◆ Aim of the task
Pull every line with "where" from the entries below.

——

-- ==== Sys2Proof/Machine/Step.lean ====
section
/-! DEFINITION. One step: a running operation runs to its end, for the host has no move while one is in progress
(spec/20_memory.md R41); between operations the block performs the operation the host presents next, whole (R12), and with
none presented it does nothing (spec/60_exceptions.md R190). -/

namespace Sys2Proof.Machine

/-- A request the decoder rejects, as a refusal of the machine. -/
def refusalOf : DecodeError → Refusal
  | .reservedOpCode op => .reservedOpCode op
  | .operandLengthMismatch n present => .operandLengthMismatch n present

def step (s : State) : Host.Outcome State Fault Refusal :=
  match s.seq with
  | .running _ rest _ => .next (ticks (rest.length + 1) s)
  | .idle =>
    match s.requests with
    | [] => .next s
    | r :: rest =>
      match decode s.cfg.pinMap r with
      | .ok i => exec i (s.setRequests rest)
      | .error e => .refused (refusalOf e)

/-- The word of an opcode-table row presented as the next request, before any other. A word that is of no row's width
presents nothing. HOW A PROGRAM COMES TO RUN: notes/assumptions/1.md. -/
def State.withFetchWord (s : State) (nbits w : Nat) : State :=
  match tableRequest nbits w with
  | some r => s.setRequests (r :: s.requests)
  | none => s

end Sys2Proof.Machine
end

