/-- No list of planned actions reads the sequencer. -/
theorem runPlanned_setSeq (q : Sequencer) (l : List Planned) (s : State) :
    runPlanned l (s.setSeq q) =
      ((runPlanned l s).1, (runPlanned l s).2.1, (runPlanned l s).2.2.setSeq q) := by
  induction l generalizing s with
  | nil => rfl
  | cons a rest ih =>
    have first := perform_setSeq q a s
    rcases e : perform a s with ⟨_ | bytes, t⟩ <;> rw [e] at first
    · rw [runPlanned_cons_none e, runPlanned_cons_none first]
    · rw [runPlanned_cons_some e, runPlanned_cons_some first, ih t]

/-- The end of an operation does not read the sequencer. -/
theorem conclude_setSeq (q : Sequencer) (op : Instr) (received : List Byte) (r : Bool × List Byte × State) :
    conclude op received (r.1, r.2.1, r.2.2.setSeq q) = (conclude op received r).setSeq q := by
  rcases r with ⟨_ | _, bytes, t⟩
  · rfl
  · exact epilogue_setSeq q op _ t

/-- Bytes received by the first planned action are bytes received before the rest. -/
theorem conclude_append (op : Instr) (received bytes : List Byte) (r : Bool × List Byte × State) :
    conclude op received (r.1, bytes ++ r.2.1, r.2.2) = conclude op (received ++ bytes) r := by
  rcases r with ⟨_ | _, vs, t⟩ <;> simp [conclude]

/-- The end of an operation writes neither the configuration nor what the host will present. -/
theorem conclude_frame (op : Instr) (received : List Byte) (r : Bool × List Byte × State) :
    (conclude op received r).requests = r.2.2.requests ∧ (conclude op received r).cfg = r.2.2.cfg := by
  rcases r with ⟨_ | _, bytes, t⟩ <;> simp [conclude]

/-! ### The sequencer performs the list -/

theorem setSeq_setSeq (q q' : Sequencer) (s : State) : (s.setSeq q).setSeq q' = s.setSeq q' := rfl

theorem setSeq_self {q : Sequencer} {s : State} (h : s.seq = q) : s.setSeq q = s := by
  subst h; rfl

/-- An idle sequencer stays where it is. -/
theorem ticks_idle (k : Nat) {s : State} (h : s.seq = .idle) : ticks k s = s := by
  induction k with
  | zero => rfl
  | succ k ih => rw [ticks, show tick s = s by rw [tick, h], ih]

/-- A running sequencer advanced to its end has performed the rest of its list and returned to the host. -/
theorem ticks_running {s : State} {op : Instr} {rest : List Planned} {received : List Byte}
    (h : s.seq = .running op rest received) :
    ticks (rest.length + 1) s = (conclude op received (runPlanned rest s)).setSeq .idle := by
  induction rest generalizing s received with
  | nil => simp [ticks, tick, h, conclude]
  | cons a rest ih =>
    rw [List.length_cons, ticks]
    rcases e : perform a s with ⟨_ | bytes, t⟩
    · have htick : tick s = (t.raiseTransportError received).setSeq .idle := by simp only [tick, h, e]
      rw [htick, ticks_idle _ (by rfl), runPlanned_cons_none e, conclude, List.append_nil]
    · have htick : tick s = t.setSeq (.running op rest (received ++ bytes)) := by simp only [tick, h, e]
      rw [htick, ih (by rfl), runPlanned_setSeq, conclude_setSeq, setSeq_setSeq, runPlanned_cons_some e,
        conclude_append]
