-- ==== Sys2Proof/Machine/Flags.lean ====
section
/-! DEFINITION. The computed `BOOL` registers and the conditions that the rules decide on
(spec/10_state.md R23). RXE has no condition codes. -/

namespace Sys2Proof.Machine

/-- `filter_active` (spec/43_mallet_noise.md R174): false exactly when a low-pass is at or above
20000 Hz or a high-pass at or below 20 Hz. -/
def filterActiveFlag (mode : FMode) (f : Fx) : Bool :=
  !(decide (mode = .lp ∧ fxLe (fxOfInt 20000) f) || decide (mode = .hp ∧ fxLe f (fxOfInt 20)))

/-- `res_is_bank` (spec/46_resonator.md R215): the model index selects the Partial bank. -/
def resIsBank (u : Resonator) : Bool := decide (u.model.toNat < modelWgOpen)

/-- `wg.is_closed` as `RES.SETP` derives it from the model index (R217). -/
def isClosedFlag (model : BitVec 8) : Bool := decide (modelWgClosed ≤ model.toNat)

/-- Both Resonators on and coupling requested: step 3 of spec/47_voice.md R240, and `serial` of
spec/48_pool_render.md R261. -/
def coupledFlag (v : Voice) : Bool := v.resA.on && v.resB.on && v.couple

/-- A lane is loud: `|out| + |in|` exceeds the silence threshold (R220). -/
def loudLane (out inp : Fx) : Bool := decide (fxLt cSil (fxAdd (fxAbs out) (fxAbs inp)))

/-- Whether each lane is loud, lane 0 first (R220). -/
def loudLanes (out inp : V4) : List Bool :=
  [loudLane out.l0 inp.l0, loudLane out.l1 inp.l1, loudLane out.l2 inp.l2, loudLane out.l3 inp.l3]

/-- A 32-bit counter advanced by `n`, saturating at `FRAMES_MAX` (R220, R262). -/
def addSat32 (c : U32) (n : Nat) : U32 := BitVec.ofNat 32 (min Config.framesMax (c.toNat + n))

/-- The silence counter after one step (R220): under `loud_counts` one up for each loud lane,
under `quiet_counts` back to 0 on a loud step and one up on a quiet one. -/
def silenceNext (mode : SilenceMode) (silence : U32) (out inp : V4) : U32 :=
  match mode with
  | .loudCounts => (loudLanes out inp).foldl (fun c loud => if loud then addSat32 c 1 else c) silence
  | .quietCounts => if (loudLanes out inp).any id then 0#32 else addSat32 silence 1

/-- The deactivation test of R220: `FX(silence) >= srate`. -/
def silenceReached (silence : U32) (srate : Fx) : Bool :=
  decide (fxLe srate (fxOfInt silence.toNat))

end Sys2Proof.Machine
end

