-- ==== Sys2Proof/Machine/WaveguideUnit.lean ====
section
/-! DEFINITION. The Waveguide: the procedures of spec/45_waveguide.md and the meanings of the three
WGD commands. -/

namespace Sys2Proof.Machine

/-! ### Procedures -/

/-- The tube length of `wgd_update` before it is stored (R202): the integer part of `srate / f0`,
halved for a closed tube, clamped to `1 .. WG_LEN`. The corner cases on `f0` are so for a
positive `srate` (DEDUCED, log entry 24). -/
def wgdTubeLen (wgLen : Nat) (u : Waveguide) (f0 : Fx) : Nat :=
  let t := (fxFloorU32 (fxDiv u.srate f0)).toNat
  let t := if u.isClosed then t / 2 else t
  (clampInt t 1 wgLen).toNat

/-- `tube_decay` for a decay time `dk` (R202). The pseudocode is followed where the corner cases say
more (DEDUCED, log entry 24): with `decay <= 0` it is 0 only if `mod_decay` gives `dk <= 0`, which
rests on the open `NUM`; and that it is above 1 with `f0 < 0` is not required of the open
`NUM.exp`. -/
def wgdTubeDecay (u : Waveguide) (f0 dk : Fx) : Fx :=
  if fxLt 0#128 dk then
    numExp (fxNeg (fxDiv (fxMul fxPi (fxOfInt 125000)) (fxMul (fxMul f0 u.srate) dk)))
  else 0#128

/-- `wgd_update` (R202): the buffer, `write_ptr` and `y_prev` are kept. -/
def wgdUpdate (wgLen : Nat) (u : Waveguide) (f0 vel : Fx) (isRelease : Bool) : Waveguide :=
  let t := wgdTubeLen wgLen u f0
  { u with
    tlen := BitVec.ofNat 32 t
    readPtr := BitVec.ofInt 32 (((u.writePtr.toNat : Int) - t) % (wgLen : Int))
    tubeDecay := wgdTubeDecay u f0 (modDecay u.decay vel u.velDecay u.rel isRelease) }

/-- The one-pole lowpass on one lane (R203): two products, one rounding. -/
def wgdTap (radius smp yPrev : Fx) : Fx :=
  fxDot [(radius.toInt, smp.toInt), ((fxSub fxOne radius).toInt, yPrev.toInt)]

/-- The lowpass state after one step of `wgd_process` (R203). -/
def wgdLowpass (u : Waveguide) : V4 :=
  V4.map3 wgdTap u.radius (wgRead u.buf u.readPtr.toNat) u.yPrev

/-- The output of `wgd_process` (R203): the damped, decayed sample. -/
def wgdOut (u : Waveguide) : V4 := (wgdLowpass u).map fun y => fxMul y u.tubeDecay

/-- A pointer advanced by one modulo `WG_LEN` (R200, R203). -/
def wgdAdvance (wgLen : Nat) (p : U32) : U32 := BitVec.ofNat 32 ((p.toNat + 1) % wgLen)

/-- The Waveguide after `wgd_process` (R203): the read at `read_ptr` comes before the write at
`write_ptr` (spec/20_memory.md R74). -/
def wgdProcess (wgLen : Nat) (u : Waveguide) (x : V4) : Waveguide :=
  { u with
    yPrev := wgdLowpass u
    buf := wgWrite u.buf u.writePtr.toNat
      (V4.map2 (if u.isClosed then fxSub else fxAdd) x (wgdOut u))
    readPtr := wgdAdvance wgLen u.readPtr
    writePtr := wgdAdvance wgLen u.writePtr }

/-- `wgd_clear` (R204): every entry of the buffer is zero, so none is listed. -/
def wgdClear (u : Waveguide) : Waveguide :=
  { u with buf := [], readPtr := 0#32, writePtr := 0#32, yPrev := .zero }

/-! ### Commands -/

/-- Runs a WGD command: `f` gives the Waveguide after it and the result words. -/
def atWaveguide (t : Target) (s : State) (f : Waveguide → Waveguide × List Word) : Result :=
  atVoice selWg t s fun sd v => (v.setWg sd (f (v.res sd).wg).1, (f (v.res sd).wg).2)

/-- `WGD.UPD` (R202). -/
def execWgdUpd (t : Target) (f0 vel isRelease : Word) (s : State) : Result :=
  atWaveguide t s fun u => (wgdUpdate s.params.wgLen u f0 vel (opBool isRelease), [])

/-- `WGD.PROC` (R203). -/
def execWgdProc (t : Target) (in0 in1 in2 in3 : Word) (s : State) : Result :=
  atWaveguide t s fun u =>
    (wgdProcess s.params.wgLen u ⟨in0, in1, in2, in3⟩, (wgdOut u).words)

/-- `WGD.CLR` (R204). -/
def execWgdClr (t : Target) (s : State) : Result :=
  atWaveguide t s fun u => (wgdClear u, [])

end Sys2Proof.Machine
end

——

◆ Response box
/-- An idle sequencer stays where it is. -/
/-- `tube_decay` for a decay time `dk` (R202). The pseudocode is followed where the corner cases say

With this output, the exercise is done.